Dump of PyObject pyObj:
0000000000601640:  00 00 00 00 00 00 00 00 00 00 00 00 00 00 00 00
0000000000601650:  00 00 00 00 00 00 00 00 00 00 00 00 00 00 00 00
Dump of Wrapper1 wrap1:
0000000000601600:  00 00 00 00 00 00 00 00 00 00 00 00 00 00 00 00
0000000000601610:  00 00 00 00 00 00 00 00 00 00 00 00 00 00 00 00
0000000000601620:  00 00 00 00 00 00 00 00
Dump of Wrapper1Derived wrap1D:
00000000006015c0:  00 00 00 00 00 00 00 00 00 00 00 00 00 00 00 00
00000000006015d0:  00 00 00 00 00 00 00 00 00 00 00 00 00 00 00 00
00000000006015e0:  00 00 00 00 00 00 00 00 00 00 00 00 00 00 00 00
Dump of Wrapper2 wrap2:
0000000000601580:  00 00 00 00 00 00 00 00 00 00 00 00 00 00 00 00
0000000000601590:  00 00 00 00 00 00 00 00 00 00 00 00 00 00 00 00
00000000006015a0:  00 00 00 00 00 00 00 00
Dump of Wrapper3 wrap3:
0000000000601540:  d8 0e 40 00 00 00 00 00 00 00 00 00 00 00 00 00
0000000000601550:  00 00 00 00 00 00 00 00 00 00 00 00 00 00 00 00
0000000000601560:  00 00 00 00 00 00 00 00 7b 00 00 00 00 00 00 00

Live Demo on coliru

The dumps of pyObj, wrap1, wrap1D, wrap2 consists of 00s only – no wonder, I made them static. wrap3 looks a bit different, partly because of the constructor (7b == 123) and partly because the C++ compiler put a VMT ponter into the class instance to which d8 0e 40 very probably belongs to. (I assume that a VMT pointer has the size of any function pointer but I don't know really how the compiler organizes things internally.)
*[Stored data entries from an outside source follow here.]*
-- ==== Sys2Proof/Machine/Interp.lean ====
section
/-!
DEFINITION. The interpolation datapath (43_interp.md R89 to R96). None of these commands can fault after decoding.
-/

namespace Sys2Proof
namespace Machine

/-- LERP16 (43_interp.md R89). -/
def execLerp16 (s : State) : Outcome := .next (s.setRes0 (lerpF s.opa s.opb s.opc 16))

/-- LERP15 (43_interp.md R90). -/
def execLerp15 (s : State) : Outcome := .next (s.setRes0 (lerpF s.opa s.opb s.opc 15))

/-- The two-stage interpolation of 43_interp.md R91: a to b and c to d by frac0, then between the two by frac1. -/
def bilerp (a b c d frac0 frac1 : Word) (fracBits : Nat) : Word :=
  lerpF (lerpF a b frac0 fracBits) (lerpF c d frac0 fracBits) frac1 fracBits

/-- BILERP16 (43_interp.md R91). -/
def execBilerp16 (s : State) : Outcome := .next (s.setRes0 (bilerp s.opa s.opb s.opc s.opd s.ope s.opf 16))

/-- BILERP15 (43_interp.md R92). -/
def execBilerp15 (s : State) : Outcome := .next (s.setRes0 (bilerp s.opa s.opb s.opc s.opd s.ope s.opf 15))

/-- The pre-differenced lerp with either delta form (43_interp.md R93, R94). -/
def pdlerp (form : DeltaForm) (s : State) : State :=
  s.setResults (pd s.opa s.opb) (deltaOut form (trunc32 (pdDelta s.opa)))

/-- PDLERP_RAW (43_interp.md R93). -/
def execPdlerpRaw (s : State) : Outcome := .next (pdlerp .raw s)

/-- PDLERP_SGN (43_interp.md R94). -/
def execPdlerpSgn (s : State) : Outcome := .next (pdlerp .sgn s)

/-- The pre-differenced bilerp with either delta form: the delta is the difference of the two first-stage results
(43_interp.md R95, R96). -/
def pdbilerp (form : DeltaForm) (s : State) : State :=
  let s0 := pd s.opa s.opc
  let s1 := pd s.opb s.opc
  s.setResults (lerpF s0 s1 s.opd 16) (deltaOut form (s1 - s0))

/-- PDBILERP_RAW (43_interp.md R95). -/
def execPdbilerpRaw (s : State) : Outcome := .next (pdbilerp .raw s)

/-- PDBILERP_SGN (43_interp.md R96). -/
def execPdbilerpSgn (s : State) : Outcome := .next (pdbilerp .sgn s)

end Machine
end Sys2Proof
end

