-- ==== Sys2Proof/Machine/Step.lean ====
section
/-!
DEFINITION. One step of the machine: the host's next access, made atomically (70_reset_and_hazards.md R152).
-/

namespace Sys2Proof
namespace Machine

/-- One step (70_reset_and_hazards.md R152, R157). -/
def step (s : State) : Host.Outcome State Fault Refusal := hostStep s

/-- The state with the given instruction as the host's very next access: the block fetches nothing (10_state.md R17), so
placing an instruction is placing the write to CMD that issues it (log entry 4). -/
def State.withFetchWord (s : State) (nbits w : Nat) : State :=
  { s with pending := commandAccess (BitVec.ofNat 32 (w % 2 ^ nbits)) :: s.pending }

end Machine
end Sys2Proof
end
Imagine what happens when CPython takes the address of wrap3, casts it to PyObject*, and writes the _ob_next pointer which has offset 0 and is used to chain Python objects into a double-linked list. (Hopefully a crash or something else which makes things even worse.)
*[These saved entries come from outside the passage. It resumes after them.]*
/-- R149 (a) to (d). -/
def Obligations.ConsequencesOfReset : Prop :=
  (∀ (id : BitVec 8) (s : State),
    (s.buf8[id.toNat]? = some (Buf.reset 8) → exec (.brd8 id) s = .next { s with res0 := 0#32 }) ∧
    (s.buf32[id.toNat]? = some (Buf.reset 32) → exec (.brd32 id) s = .next { s with res0 := 0#32 }) ∧
    (s.buf256[id.toNat]? = some (Buf.reset 256) → exec (.brd256 id) s = .next { s with res0 := 0#32 })) ∧
  (∀ (id : BitVec 8) (s : State), s.osc[id.toNat]? = some Osc.reset →
    (∀ i ∈ [Instr.ostep id .sine 0#4, .ostepfm id .sine 0#4, .obeat id .sine 0#4],
      exec i s = .next { s with res0 := Config.params.sine 0#12, res1 := 0#32 }) ∧
    (∀ (fam : BitVec 4) (t : State),
      ∀ i ∈ [Instr.ostep id .spline fam, .ostepfm id .spline fam, .obeat id .spline fam],
        exec i s = .next t → t.faulted = false → t.res0 = quinticResult Config.params fam 0#32 0#32 ∧ t.res1 = 0#32) ∧
    exec (.opm id) s = .next { s with
      osc := s.osc.set id.toNat { Osc.reset with phaseModulation := s.opa, lastPhaseModulation := s.opa } }) ∧
  (∀ s t : State, s.status = 0#32 → s.fcmd = 0#32 → step s = .next t → t.faulted = false →
    t.status = 0#32 ∧ t.fcmd = 0#32)

/-! ### The invariant and the strict machine -/

/-- Every step keeps the invariant: STATUS and FCMD hold one of the records of 10_state.md R19, R20 and 60_exceptions.md
R131, with a word in FCMD that can raise the recorded cause, and the instance counts are the parameters'. -/
def Obligations.StepKeepsTheInvariant : Prop :=
  ∀ s t : State, Invariant s → step s = .next t → Invariant t

/-- The reset state meets the invariant. -/
def Obligations.ResetMeetsTheInvariant : Prop := Invariant State.reset

/-- R15, R137: from reset the strict machine stops at a command that reads an operand register nothing has written, and at
a host read of an unwritten result register, and changes no STATUS; where it goes on, it makes the machine's own step. -/
def Obligations.StrictMachineStopsAtUnwrittenRegisters : Prop :=
  (∀ (t : Tracked) (c : Word) (i : Instr) (rest : List Access) (r : HostReg),
    t.state.pending = .write 0x00 4 c :: rest → t.state.faulted = false → decode c = .ok i →
    instancesExist i t.state = true → r ∈ operandsRead i → r ∉ t.written →
    ∃ r', r' ∈ operandsRead i ∧ r' ∉ t.written ∧ strictStep t = .fault (.unwrittenRegister r')) ∧
  (∀ (t : Tracked) (rest : List Access) (r : HostReg), r ∈ [.res0, .res1] → r ∉ t.written →
    t.state.pending = .read (HostReg.offset r) 4 :: rest → strictStep t = .fault (.unwrittenRegister r)) ∧
  (∀ t t' : Tracked, strictStep t = .next t' → step t.state = .next t'.state)

/-- R15: in a run the strict machine allows, the value of a register nothing has written since reset reaches nothing but
that register itself: two states that differ only in it step to states that still do, or that no longer differ. -/
def Obligations.UnwrittenRegistersReachNothing : Prop :=
  ∀ (t t' : Tracked) (r : HostReg) (v : Word), r ∈ unspecifiedAtReset → r ∉ t.written → strictStep t = .next t' →
    ∃ u : Tracked, strictStep { t with state := poke t.state r v } = .next u ∧ u.written = t'.written ∧
      (∃ w, u.state = poke t'.state r w) ∧ (r ∈ t'.written → u.state = t'.state)
end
Imagine in turn what happens in OP's create function

static PyObject *B_new(PyTypeObject *type, PyObject *args, PyObject *kwds)
{
    B *self = (B*)type->tp_alloc(type, 0);
    new (self)B;
    return (PyObject*)self;
}

when the placement constructor of B overrides the initialization of the PyObject internals which probably happened in tp_alloc().